This Is the Beginner Lighting Crash Course You Need
Lighting is easy!

'Chicago'
I'm always trying to absorb as much cinematography knowledge as I can. When I get on set, I want to know what the heck the DP and gaffer are talking about. If I'm directing, I don't want to make impossible requests because I don't know the limitations of our gear or setups.
All that to say, I'm always watching as many cinematography videos as I can find on YouTube, and this lighting primer from earlier this week was exactly the kind of thing I was looking for.
Spenser Sakurai is a commercial cinematographer who's shot for Adidas, T-Mobile, ESPN, and Google. He also runs The DP Mindset, a learning community for cinematographers. In his video on lighting fundamentals, he argues that lighting isn't complicated. It's, like, easy, actually. It's not some mystical craft that requires expensive gear or natural talent. It's a series of variables you can learn to control. It's all about understanding a handful of principles and knowing how to manipulate them.
Check it out.
- YouTube www.youtube.com
Distance Changes Everything
Intensity equals distance. When light is close to your subject, it's bright. When it's far away, it's dim. This explains why you see massive lights on film sets. The size isn't about being extra fancy just for fun.
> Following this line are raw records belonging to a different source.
/-- Settles O5: the destination is read back by `writeDst_read` under the raised conditions, and these by `fpFlagsOf_raise` over the
write. -/
theorem resultsStandInTheirDestination : Obligations.ResultsStandInTheirDestination := by
  intro x s w g r
  have keeps := (raise_keeps (fun g => (g.s, g.sst, g.p, g.k, g.fpEnable, g.oq, g.rspb)) (fun _ _ _ => rfl)
    (g.writeDst x.en.wbase w.dst (x.on w) (fun l => (r l).val)) (x.on w) (fun l => (r l).fl)).trans
    (writeDst_keeps (fun g => (g.s, g.sst, g.p, g.k, g.fpEnable, g.oq, g.rspb)) (fun _ _ _ _ => rfl) (fun _ _ _ _ => rfl) ..)
  simp only [Prod.mk.injEq] at keeps
  refine ⟨_, group_done_self .., fun k l hl => ?_, fun l hl => ?_, keeps⟩
  · obtain ⟨wv, wvs, wt, wts⟩ := writeDst_read g x.en.wbase w.dst (x.on w) (fun l => (r l).val) k hl
    obtain ⟨rv, rvs, rt, rts⟩ := raise_read (g.writeDst x.en.wbase w.dst (x.on w) (fun l => (r l).val)) (x.on w) (fun l => (r l).fl) k l
    exact ⟨rv.trans wv, rvs.trans wvs, rt.trans wt, rts.trans wts⟩
  · refine (fpFlagsOf_raise _ (x.on w) (fun l => (r l).fl) hl).trans ?_
    rw [writeDst_keeps (·.fpFlagsOf l) (fun _ _ _ _ => rfl) (fun _ _ _ _ => rfl)]

/-! ### Fullness (04 R127) -/

/-- Writing a table at each of a list's keys. -/
theorem rd_foldl_wr {β : Type} [DecidableEq β] (d : β) (v : Nat → β) (ks : List Nat) (m : AMap β) (j : Nat) :
    rd d (ks.foldl (fun m k => wr d m k (v k)) m) j = if j ∈ ks then v j else rd d m j := by
  induction ks generalizing m with
  | nil => rfl
  | cons k r ih =>
    rw [List.foldl_cons, ih, rd_wr]
    by_cases hr : j ∈ r
    · rw [if_pos hr, if_pos (List.mem_cons_of_mem k hr)]
    · rw [if_neg hr]
      by_cases hk : j = k
      · rw [if_pos hk, if_pos (hk ▸ List.mem_cons_self), hk]
      · rw [if_neg hk, if_neg (fun h => (List.mem_cons.1 h).elim hk hr)]

theorem setVState_lanes (g : Group) (k : Nat) (f : Fullness) (ls : List Nat) :
    ls.foldl (fun g l => g.setVState k l f) g =
      { g with vst := (ls.map (64 * k + ·)).foldl (fun m j => wr .full m j f) g.vst } := by
  induction ls generalizing g with
  | nil => rfl
  | cons l r ih => exact ih (g.setVState k l f)

/-- The bits of a V register set over lanes, read back. -/
theorem vState_setVState_lanes (g : Group) (k : Nat) (f : Fullness) (m : LaneMask) (k' : Nat) {l : Nat} (hl : l < 64) :
    (g.overLanes m (fun g l => g.setVState k l f)).vState k' l = if k' = k ∧ inMask m l then f else g.vState k' l := by
  rw [Group.overLanes, setVState_lanes, Group.vState, rd_foldl_wr .full (fun _ => f)]
  refine if_congr ?_ rfl rfl
  simp only [List.mem_map, mem_maskLanes]
  constructor
  · rintro ⟨j, ⟨hj, hm⟩, he⟩
    obtain ⟨rfl, rfl⟩ : k = k' ∧ j = l := by omega
    exact ⟨rfl, hm⟩
  · rintro ⟨rfl, hm⟩
    exact ⟨l, ⟨hl, hm⟩, rfl⟩

theorem setBitsOf_next {w : Lane} {s : State} {x : Issue} (h : BareReady w.gp w.neg s x)
    (hp : x.g.pendingIn (x.dst w) (x.on w) = false) (f : Fullness) :
    s.setBitsOf w f = .next (x.done s (x.g.overLanes (x.on w) (fun g l => g.setDest (x.dst w) l f))) := by
  refine (bare_next h (noTrap_zero _ _) hp).trans ?_
  exact congrArg (fun g => Host.Outcome.next (x.done s g)) (raise_none ..)

/-- EMPTY and FILL of a V register: its bits in the active lanes are set, and nothing else of the group changes. -/
theorem setBitsOf_reads {w : Lane} {s : State} {x : Issue} {n : BitVec 8} (h : BareReady w.gp w.neg s x) (hd : w.dst = .v n)
    (hp : x.g.pendingIn (x.dst w) (x.on w) = false) (f : Fullness) :
    ∃ g' : Group, s.setBitsOf w f = .next (x.done s g') ∧ g' = { x.g with vst := g'.vst } ∧
      ∀ k l, l < 64 → g'.vState k l = if k = x.g.slotOf x.en.wbase n.toNat ∧ inMask (x.on w) l then f else x.g.vState k l := by
  have hdst : x.dst w = .v (x.g.slotOf x.en.wbase n.toNat) := by rw [Issue.dst, hd]; rfl
  refine ⟨_, setBitsOf_next h hp f, ?_, fun k l hl => ?_⟩
  · rw [hdst, Group.overLanes]
    simp only [Group.setDest, setVState_lanes]
  · rw [hdst]
    exact vState_setVState_lanes x.g _ f (x.on w) k hl

/-! ### SWR (04 R113, R117) -/

/-- What SWR does with its source values: the register that its number names is written, or the window base requested. -/
def Issue.swr (x : Issue) (s : State) (w : Lane) (m : LaneMask) (a : Nat → Word32) (g : Group) : Out :=
  match w.imm.toNat % 64 with
  | 0x00 => .next (x.done s { g with fpFlags := (maskLanes m).foldl (fun f l => wr 0 f l ((a l).setWidth 5)) g.fpFlags })
  | 0x01 => .next (x.done s { g with fpEnable := (maskLanes m).foldl (fun f l => wr 0 f l ((a l).setWidth 5)) g.fpEnable })
  | 0x02 => .next (x.done s { g with mxFlags := (a (lowLane m)).setWidth 5 })
  | 0x10 =>
    if bits (a (lowLane m)).toNat 15 3 * 8 + g.w ≤ 65536 then
      .next (x.done s (g.updEntry x.e (fun en => { en with reqBase := some (bits (a (lowLane m)).toNat 15 3 * 8) })))
    else .next (s.trapPrecise x.gid x.e (x.trapRec .illopnd 1 m))
  | _ => .next (x.done s { g with rspb := putHalf g.rspb (w.imm.getLsbD 8) (a (lowLane m)) })

section
variable {x : Issue} {s : State} {w : Lane} {m : LaneMask} {a : Nat → Word32} {g : Group}

theorem swr_fpFlags (h : w.imm.toNat % 64 = 0x00) : x.swr s w m a g =
    .next (x.done s { g with fpFlags := (maskLanes m).foldl (fun f l => wr 0 f l ((a l).setWidth 5)) g.fpFlags }) := by
  simp only [Issue.swr, h]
It's about solving a distance problem.
If you want to light a large area—say, through a window across a room—the light has to be far away. And when light travels far, it loses intensity exponentially. This is the inverse square law. The farther away, the more power you need to keep the same exposure.
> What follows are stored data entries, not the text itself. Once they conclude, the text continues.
/-- A channel's own state (R470 to R483, R501): outputs, safe state, burst, proving, metering, axle. `cycAt` is the
reference cycle in progress, `measMode` the mode whose measurements M0 to M3 show while the channel is Off (R709), `supA` to `supC`
the ticks since which an envelope or the carrier is out of bounds; a burst in progress has `burstLeft` fraction
steps left from stamp `burstFrom` of its reference; `edges` counts the edges of GD that wait
for their 100 ns (R444); `fbSince` is the tick at which the comparison of R469 last restarted; `iA` to `qB` are the filtered
products of R480, in parts of 2^-16 code. -/
structure Chan where
  lit : Bool
  level : Nat
  gd : Bool
  fb : Bool
  safe : Bool
  cause : Nat
  proved : Bool
  darkok : Bool
  disturbed : Bool
  burstOn : Bool
  burstRef : Nat
  burstIdx : Nat
  burstFrom : Word
  burstLeft : Nat
  burstArm : List Armed
  offArm : List Armed
  gdSince : Nat
  edges : Nat
  fbSince : Nat
  sumA : Nat
  sumB : Nat
  nSamp : Nat
  rms : Word
  skip : Nat
  changed : Bool
  provfail : Nat
  enacc : BitVec 72
  encyc : Int
  encycShown : Word
  enlast : BitVec 72
  m2 : Word
  cycles : Nat
  cyclesNow : Nat
  minA : Nat
  maxA : Nat
  totA : Nat
  minB : Nat
  maxB : Nat
  totB : Nat
  nMark : Nat
  g0 : Word
  g1 : Word
  g2 : Word
  iA : Int
  qA : Int
  iB : Int
  qB : Int
  envA : Nat
  envB : Nat
  carrier : Nat
  phase : Nat
  dampA : Option Nat
  dampB : Option Nat
  common : Bool
  firstB : Bool
  wheelTT : Nat
  dampedA : Nat
  dampedB : Nat
  supA : Option Nat
  supB : Option Nat
  supC : Option Nat
  cycAt : Option Nat
  measMode : Nat
  cnt0 : Nat
  cnt1 : Nat
  single : Nat
  deriving DecidableEq, Repr, Inhabited

/-- A proposal in a window (R489): lane, stamp die, whether it is a RELEASE, ACTION and ARG. -/
structure Proposal where
  lane : Nat
  die : BitVec 3
  release : Bool
  action : Nat
  arg : Nat
  deriving DecidableEq, Repr, Inhabited

/-- An open window of the voter (R489): channel, key, T0 in track time, proposals in order. -/
structure Window where
  chan : Nat
  key : BitVec 12
  t0 : Nat
  props : List Proposal
  deriving DecidableEq, Repr, Inhabited

/-- A held commit (R492): channel, key, ACTION, ARG, lanes that hold it with their stamp dies, dissents
counted, start of CHOLD in track time, whether an entry of Reed has been Armed for it (R495), and the tick of
the commit (R493). -/
structure Commit where
  chan : Nat
  key : BitVec 12
  action : Nat
  arg : Nat
  lanes : List (Nat × BitVec 3)
  dissents : List Nat
  start : Nat
  armed : Bool
  tick : Nat
  deriving DecidableEq, Repr, Inhabited

/-- A proposal slot of a lane (R486). -/
structure PSlot where
  die : BitVec 3
  core : BitVec 7
  ctx : BitVec 2
  arg : Option Nat
  result : Option Nat
  last : Nat
  deriving DecidableEq, Repr, Inhabited

/-- The Sluice voter of a region (R484 on): `noSlot` lists the requesters of each lane whose last submission found no
slot (result 17), `safeInfo` holds KEY and LANES of SAFE_c. -/
structure Voter where
  wins : List Window
  commits : List Commit
  slots : KMap (Option PSlot)
  noSlot : List (Nat × BitVec 3 × BitVec 7 × BitVec 2)
  safeInfo : KMap Word
  deriving DecidableEq, Repr, Inhabited

/-- The channel block of a region: AXFIFO and the AXEV_1 latch (R481, R516), self-test (R463: requested, and whether the
frame in progress is the test frame), frames written (R461). -/
structure Block where
  axfifo : List (Word × Word)
  axev1 : Word
  testPending : Bool
  testNow : Bool
  chkDone : Bool
  chkPass : Bool
  frame : Nat
  index : Nat
  smptt : Word
  deriving DecidableEq, Repr, Inhabited

/-- A VITAL_EN generator (R507 to R512, R718); `kick0` and `kick1` hold the dies from which each compartment has kicked in this
window. -/
structure Ven where
  running : Bool
  toggling : Bool
  why : Nat
  next : BitVec 18
  kick0 : BitVec 8
  kick1 : BitVec 8
  winStart : Nat
  stopAt : Option Nat
  deriving DecidableEq, Repr, Inhabited

/-- A ring's position (R553): next index, stopped at a descriptor it does not own. -/
structure Ring where
  idx : Nat
  stopped : Bool
  deriving DecidableEq, Repr, Inhabited

/-- An Ethernet port: link, rings, and the frame last sent on it with its FCS (R556). -/
structure Eth where
  link : Bool
  tx : Ring
  rx : Ring
  wire : List (BitVec 8)
  deriving DecidableEq, Repr, Inhabited

/-- One entry of a PRP duplicate table (R560): source address, sequence number, tick of reception. -/
structure PrpEntry where
  src : Nat
  seq : Nat
  since : Nat
  deriving DecidableEq, Repr, Inhabited

/-- The CAN FD controller of a die (R563, R564): error counters, bus-off, a write of CTL.EN = 1 since bus-off, a transmit
descriptor taken and not ended, rings, and the frame last sent. -/
structure Can where
  txErr : Nat
  rxErr : Nat
  busOff : Bool
  restart : Bool
  taken : Bool
  tx : Ring
  rx : Ring
  wire : Option CanFrame
  deriving DecidableEq, Repr, Inhabited

/-- A command in progress at a flash port (R570): OP, the registers it was started with, and ETYPE. -/
structure FlashJob where
  op : Nat
  addr : Nat
  mem : Nat
  len : Nat
  etype : Nat
  deriving DecidableEq, Repr, Inhabited

/-- What a flash port issues to its flash (R568, R570): the instruction, where the tables name one, the flash address and the octets
that go with it. -/
structure FlashSend where
  code : Option (BitVec 8)
  addr : Nat
  octets : List (BitVec 8)
  deriving DecidableEq, Repr, Inhabited

/-- A flash port (R566 to R572): the SFDP facts after enable, hold by Carr, the command in progress, and what the latest command
issued to the flash. -/
structure Flash where
  sfdp : Option SfdpFacts
  carr : Bool
  busy : Option FlashJob
  sent : List FlashSend
  deriving DecidableEq, Repr, Inhabited

/-- An external memory port (R575 to R580): trained with its density in force, self-refresh, scrub position and the tick of the last
burst. -/
structure Emp where
  trained : Bool
  dens : Nat
  rate : Nat
  selfref : Bool
  scrub : Nat
  scrubAt : Option Nat
  deriving DecidableEq, Repr, Inhabited

/-- A debug token in force (R609, R610): granted state, scope, and ticks left of its DURATION. -/
structure Token where
  state : Nat
  dieMask : BitVec 8
  tgMask : BitVec 16
  ranges : List (Nat × Nat)
  expires : Nat
  deriving DecidableEq, Repr, Inhabited

/-- What the fuses hold (Table 12.1). -/
structure Fuses where
  roothash : KMap (BitVec 384)
  rvk : KMap Nat
  dbgslot : BitVec 4
  prov : Nat
  fieldF : Nat
  retired : Nat
  minsvnC : Nat
  minsvnA : Nat
  serno : BitVec 64
  featOff : KMap Word
  idkey : BitVec 416
  idzero : Nat
  deriving DecidableEq, Repr, Inhabited

/-- A command of Carr in progress (R604, R612): its OP, the RESULT it will show, and what an abandonment starts from: the fuses
before it, and whether a service request was held. -/
structure CarrJob where
  op : Nat
  result : Nat
  fusesWere : Fuses
  svcWas : Bool
  deriving DecidableEq, Repr, Inhabited

/-- The primary Carr after boot: the outstanding nonce with its tick, the token, the command in progress. -/
structure Carr where
  nonce : Option (BitVec 384 × Nat)
  token : Option Token
  busy : Option CarrJob
  deriving DecidableEq, Repr, Inhabited

/-- An accepted image's facts that boot keeps (Table 12.2, R597, R608); `head` is the signed part of its header, as the primary
staged it for the checker (R582, R589). -/
structure Image where
  src : Bool
  slot : Nat
  iver : Nat
  svn : Nat
  cfeat : Nat
  qcmin : Nat
  qcmax : Nat
  policy : Nat
  entry : Nat
  comp0 : Nat
  bootcore : Nat
  full : KMap Word
  baseline : KMap Word
  head : List (BitVec 8)
  load : Nat
  blen : Nat
  digest : BitVec 384
  deriving DecidableEq, Repr, Inhabited

/-- Where boot stands (R591 to R597). -/
inductive BootPhase where
  | start | accepted | holding | done
  deriving DecidableEq, Repr, Inhabited

/-- The boot facts: phase, images in force, outcome, rejection codes, service reason, random-source
failure, lifecycle change waiting for the next boot (LCSTAT.PEND). -/
structure Boot where
  phase : BootPhase
  carr : Option Image
  app : Option Image
  outcome : Nat
  rej : KMap Nat
  svcWhy : Nat
  rngFail : Option (BitVec 3)
  pend : Nat
  deriving DecidableEq, Repr, Inhabited

/-- The levels of the balls PORST_N, SYSRST_N and FRZ_N, the supply condition, and whether a reset by PORST_N or a supply,
or one by SYSRST_N, holds the package (R629, R631); `io33` says that VDD_IO33 is in range (R630). -/
structure Pins where
  porst : Bool
  sysrst : Bool
  frz : Bool
  supplyBad : Bool
  io33 : Bool
  porHeld : Bool
  sysHeld : Bool
  deriving DecidableEq, Repr, Inhabited

/-- A freeze in force: safety run state, lifecycle and debug state at the edge, whether release resumes
(R651). -/
structure Freeze where
  safety : Safety
  lcs : Lifecycle
  dbg : Nat
  resume : Bool
  deriving DecidableEq, Repr, Inhabited

/-- The test access port (R644, R653, R660, R697): instruction, selector, data register of the read-out and of DBGACC, whether EXTEST
is in force, what the boundary cells hold, and what the last capture took. -/
structure Tap where
  ir : BitVec 8
  sel : Word
  dr : BitVec 68
  extest : Bool
  cells : BoundaryCells
  seen : BoundaryCells
  deriving DecidableEq, Repr, Inhabited

/-- The answer of the last register access made by a unit-level command (the model's own field): the word,
the fault vector and cause the requester would take (0 for none). -/
structure Reply where
  data : Word
  vec : Nat
  cause : Nat
  deriving DecidableEq, Repr, Inhabited

/-- The whole package. `heatCnt` counts the accesses that a bank, or an external memory port (128 on), has granted to pool frames
since its last heat report, and `heatDue` holds the reports on their way, as the frame and the requester's die (R351). `events`
holds, by the key of a register, what hardware events have set or counted in it in the fabric cycle `evTick`: a software access
that clears the register leaves it (R17). `slots` holds, by bank, the slots used, `badPorts` the block ports (a core block, or 128 +
g for the channel block of region g) at which the next request arrives with wrong parity (R35). -/
structure State where
  part : Part
  pending : List Instr
  fresh : Nat
  busReply : Reply
  mem : KMap MemWord
  eccWb : List Nat
  regs : KMap Word
  evTick : Nat
  events : KMap Word
  enHeld : List Nat
  cores : KMap Core
  marks : KMap Nat
  heatCnt : KMap Nat
  heatDue : List (Nat × Nat)
  steals : KMap (Nat × Nat)
  slots : KMap Slots
  badPorts : List Nat
  safety : Safety
  lcs : Lifecycle
  heldSvc : Bool
  boot : Boot
  fuses : Fuses
  fusesRead : Fuses
  offers : KMap Word
  bootLocks : List Nat
  straps : BitVec 4
  pins : Pins
  frozen : Option Freeze
  doms : KMap Dom
  isol : BitVec 32
  dieRst : List Nat
  tt : Nat
  ttSub : Nat
  ttRateWas : Int
  ttMarks : List TtMark
  ticks : Nat
  sync : Sync
  refs : KMap Ref
  reeds : KMap Reed
  sedges : KMap Sedge
  posts : List Post
  postId : Nat
  sweeps : KMap Sweep
  chans : KMap Chan
  voters : KMap Voter
  blocks : KMap Block
  vens : KMap Ven
  links : KMap Link
  cwys : KMap Cwy
  stack : Stack
  eths : KMap Eth
  prps : KMap (List PrpEntry)
  cans : KMap Can
  flashes : KMap Flash
  emps : KMap Emp
  carr : Carr
  tap : Tap
  deriving DecidableEq, Repr

/-- No meaning raises a fault: an access the spec says has no target takes the bus error the spec names
(R57), which is a next state. The one reason stands for a command that reaches a part of the device whose
effect the spec does not give; the model has none, so no meaning raises it (safe). -/
inductive Fault where
  | noEffectGiven (what : String)
  deriving DecidableEq, Repr

/-- The reasons a command has no meaning. `notModelled` is raised by an arm of exec whose command has no
meaning yet; safe: the run stops. -/
inductive Refusal where
  | notModelled (mnemonic : String)
  deriving DecidableEq, Repr

/-- A bank of which no slot is used. -/
def Slots.init : Slots := { tick := 0, i := 0, d := 0, lent := 0 }

/-- The null capability (R105). -/
def Cap.null : Cap := { hi := 0, lo := 0, tag := false }

/-- A context in which nothing is held: Empty, registers zero and null (R265). -/
def Ctx.init : Ctx :=
  { st := .empty, w := [], c := [], q := 0, mh := 0, ml := 0, dq := 0, dm := 0, muls := [], div := none,
    pcc := Cap.null, psw := 0, win := 0, mlv := 0, vba := 0, ssp := 0, tspA := Cap.null, tspB := Cap.null,
    setB := false, fsp := Cap.null, hcc := Cap.null, hdc := Cap.null, ge := [], srb := [], spilln := 0,
    rsm0 := 0, rsm1 := 0, lates := [], halted := false, atBreak := false, stepping := false, proofLoad := none,
    lastLoad := none, fresh := false, barrier := none, cych := 0 }

/-- An Empty rule set. -/
def RuleSet.init : RuleSet :=
  { st := .empty, fill := 0, words := [], imgva := 0, fcode := 0, fslot := 0, fwin := 0, dma := false }

/-- A core block after reset. -/
def Core.init : Core :=
  { ctxs := [], cur := 0, itlb := [], dtlb := [], l2tlb := [], dmatlb := [], sb := [], pq := [],
    fetchStop := false, tc := [], tcKey := 0, cyc := 0, mstage := none, arrived := none, irqAt := none,
    stall := none, midway := none, undo := none, fetchAt := none, dmaAt := none, unitHeld := [], held := none,
    setA := RuleSet.init, setB := RuleSet.init, epoch := 0, rsload := [],
    multiNow := 0, multiLast := 0, readyNow := false, readyLast := true }

/-- A domain in Run (Table 14.8: every present domain is in Run in Boot). -/
def Dom.init : Dom :=
  { st := .run, req := 0, target := none, drain := none, queued := none, held := false, rstUntil := none,
    why := 0, wake := true, trimdiv := 0, clkdiv := 0 }

/-- A phase reference after reset: Off. -/
def Ref.init : Ref :=
  { st := .off, stamp := 0, sub := 0, period := 0, err := 0, slew := false, lastCross := none,
    periods := [], armed := false, code := 0, codeAt := 0, due := none, mark := none }

/-- A free event entry. -/
def Event.init : Event :=
  { st := .free, trig := 0, period := 0, ctrl := 0, arg := 0, comp := 0, pdie := 0, since := 0,
    dispatched := false }

/-- Reed after reset: every entry Free, no slot held. -/
def Reed.init : Reed := { ev := [], slots := [], fifo := [], cancels := [], evcnt1 := 0 }

/-- An unused directory entry. -/
def DirEnt.init : DirEnt :=
  { v := false, st := .placed, pin := false, comp := 0, vpn := 0, eaddr := 0, pfn := 0, marked := false, heatL := 0,
    heat := [], coldPeriods := 0 }

/-- Sedge after reset: empty directory and pool. -/
def Sedge.init : Sedge :=
  { dir := [], pool := [], mig := none, tmig := none, busy := none, waitMove := none, relPost := none,
    frames1 := 0, lastMig := none, lastHalf := 0 }

/-- A sweeper at rest. -/
def Sweep.init : Sweep := { on := false, clearAll := false, phase := false, addr := 0, cleared := 0 }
But you don't always need a giant light. Your other option is to move a smaller one closer instead. The bigger your light source appears to your subject, the softer the light looks. Distance and apparent size work together.
A small light far away is apparently small relative to your subject, creating harsh shadows. Move that same light closer, and it becomes apparently bigger, which softens the shadows (or blows them out).
Hard light adds mood and drama. You see it especially in noir films. Soft light is flattering and natural. Most commercial work uses soft because clients want things (or people) to look good.
Diffusion Is a Main Tool
If you want to soften light, you put something between it and your subject. This could be a silk or diffusion paper or even a shower curtain, whatever you have that scatters the light. The light source becomes apparently bigger, even though the fixture hasn't moved.
Bounce light works the same way. Shine it at a white wall first, and the wall becomes your light source. It makes it much bigger, softer, and more pleasant.
The principle is simple. Put something in front of your light to make the source bigger and the shadows softer.
The inverse is also true. You can make light harder by making the source appear smaller and removing anything from between it and your subject.
You're Controlling Bounce, Not Just Adding Light
Light bounces everywhere in a room. Off walls, off the ground, off your subject. This is one reason you'll usually find crew members wearing all black, so they're not a source of bounce.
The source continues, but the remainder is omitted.